Arthur C Betts

Personal information
- Full name: Arthur Charles Betts
- Date of birth: 2 January 1886
- Place of birth: Scunthorpe, England
- Date of death: 1967
- Place of death: Scunthorpe, England
- Position(s): Left back

Senior career*
- Years: Team / Apps / (Gls)
- North Lindsey
- 1905–1907: Gainsborough Trinity / 64 / (1)
- 1907–1910: Watford / 93 / (0)
- 1910–1911: Gainsborough Trinity / 29 / (1)
- 1911: Newcastle United / 0 / (0)
- 1911–1914: Derby County / 71 / (0)
- 1914–1920: Hull City / 51 / (0)
- 1920–1923: Scunthorpe & Lindsey United
- 1923–19xx: Normanby Park Steelworks
- Total:  / 308 / (2)

= Arthur Betts (footballer, born 1886) =

English footballer

Arthur Charles Betts (2 January 1886 – 1967) was an English association footballer. He played as a left back in the Football League, most notably Derby County, as well as in the Southern League with Watford. In 1911–12, Betts won the Second Division with Derby.

==Career==
Born in Scunthorpe, Lincolnshire, Betts started his career at North Lindsey, before joining nearby Football League club Gainsborough Trinity in 1905. During this time he also represented Lincolnshire at county representative level. In 1907 Betts moved south, joining Hertfordshire side Watford of the Southern League, replacing outgoing left back Joe Brooks. Averaging over 30 games per season, he stayed at Watford for three seasons, before returning north for brief spells at Gainsborough Trinity and Newcastle United.

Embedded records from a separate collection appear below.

theorem settleJob_quiet {ρ s : State} (hρ : Quiet ρ s) (j : Job) : Quiet ρ (settleJob s j) := by
  unfold settleJob
  repeat' first
    | with_reducible assumption | extract_lets | with_reducible apply complete_quiet | with_reducible apply releaseFence_quiet
    | with_reducible apply setJob_quiet | with_reducible apply forward_quiet | split | with_reducible refine Quiet.upd ?_

theorem settleJobs_quiet {ρ s : State} (hρ : Quiet ρ s) : Quiet ρ (settleJobs s) := by
  unfold settleJobs
  repeat' first
    | with_reducible assumption | extract_lets | with_reducible apply settleJob_quiet | with_reducible apply Quiet.foldl | split
    | (intro _; intros; beta_reduce)

theorem ackJob_quiet {ρ s : State} (hρ : Quiet ρ s) (w : VWrite) (media : Bool) : Quiet ρ (ackJob s w media) := by
  unfold ackJob
  repeat' first
    | with_reducible assumption | extract_lets | with_reducible apply complete_quiet | split | (intro _; intros; beta_reduce)
    | with_reducible refine Quiet.upd ?_

theorem ackStreams_quiet {ρ s : State} (hρ : Quiet ρ s) (w : VWrite) : Quiet ρ (ackStreams s w) := by
  unfold ackStreams
  repeat' first
    | with_reducible assumption | extract_lets | with_reducible apply Quiet.foldl | split | (intro _; intros; beta_reduce)
    | with_reducible refine Quiet.upd ?_

theorem ackReceipt_quiet {ρ s : State} (hρ : Quiet ρ s) (w : VWrite) : Quiet ρ (ackReceipt s w) := by
  unfold ackReceipt
  repeat' first
    | with_reducible assumption | extract_lets | with_reducible apply ackJob_quiet | with_reducible apply ackStreams_quiet | split
    | (intro _; intros; beta_reduce) | with_reducible refine Quiet.upd ?_

theorem ackLoop_quiet {ρ a1 : State} (hρ : Quiet ρ a1) (a0 : List VWrite) : Quiet ρ (ackLoop a0 a1) := by
  induction a0 generalizing a1 with
  | nil =>
    rw [ackLoop]
    exact hρ
  | cons x xs ih =>
    rw [ackLoop]
    repeat' first
      | with_reducible assumption | with_reducible apply ih | with_reducible apply ackReceipt_quiet | split

theorem ackPass_quiet {ρ s : State} (hρ : Quiet ρ s) : Quiet ρ (ackPass s) := by
  unfold ackPass
  repeat' first
    | with_reducible assumption | extract_lets | with_reducible apply ackLoop_quiet | split

theorem finishWrites_quiet {ρ s : State} (hρ : Quiet ρ s) : Quiet ρ (finishWrites s) := by
  unfold finishWrites
  repeat' first
    | with_reducible assumption | extract_lets | with_reducible apply ackJob_quiet | with_reducible apply ackStreams_quiet
    | with_reducible apply Quiet.foldl | split | (intro _; intros; beta_reduce) | with_reducible refine Quiet.upd ?_

theorem eolCheck_quiet {ρ s : State} (hρ : Quiet ρ s) : Quiet ρ (eolCheck s) := by
  unfold eolCheck
  repeat' first
    | with_reducible assumption | extract_lets | with_reducible apply sealOpen_quiet | with_reducible apply refresh_quiet | split
    | with_reducible refine Quiet.upd ?_

theorem releaseHold_quiet {ρ s : State} (hρ : Quiet ρ s) : Quiet ρ (releaseHold s) := by
  unfold releaseHold
  repeat' first
    | with_reducible assumption | extract_lets | split | (intro _; intros; beta_reduce) | with_reducible refine Quiet.upd ?_

theorem leaveCatch_quiet {ρ s : State} (hρ : Quiet ρ s) : Quiet ρ (leaveCatch s) := by
  unfold leaveCatch
  repeat' first
    | with_reducible assumption | extract_lets | with_reducible apply noteGen_quiet | split | with_reducible refine Quiet.upd ?_

theorem settle_quiet {ρ s : State} (hρ : Quiet ρ s) : Quiet ρ (settle s) := by
  unfold settle
  repeat' first
    | with_reducible assumption | extract_lets | with_reducible apply releaseHold_quiet | with_reducible apply eolCheck_quiet
    | with_reducible apply settleJobs_quiet | with_reducible apply leaveCatch_quiet | with_reducible apply setOnMedia_quiet
    | with_reducible apply setSafe_quiet | with_reducible apply ackPass_quiet | with_reducible apply finishWrites_quiet | split

theorem markPieces_quiet {ρ s : State} (hρ : Quiet ρ s) (f : VWrite → Piece → Bool) : Quiet ρ (markPieces s f) := by
  unfold markPieces
  repeat' first
    | with_reducible assumption | extract_lets | split | (intro _; intros; beta_reduce) | with_reducible refine Quiet.upd ?_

After failing to make Newcastle's first team, Betts transferred to Derby County in October 1911. He featured for Derby regularly, receiving a medal as they won the 1911–12 Football League Second Division, and with it a promotion to the First Division. Betts stayed at Derby until 1914, joining Hull City. Following the First World War, he finished his football career as a player at Scunthorpe & Lindsey United, a player-coach at Normanby Park Steelworks, and a coach at Lysaght Sports.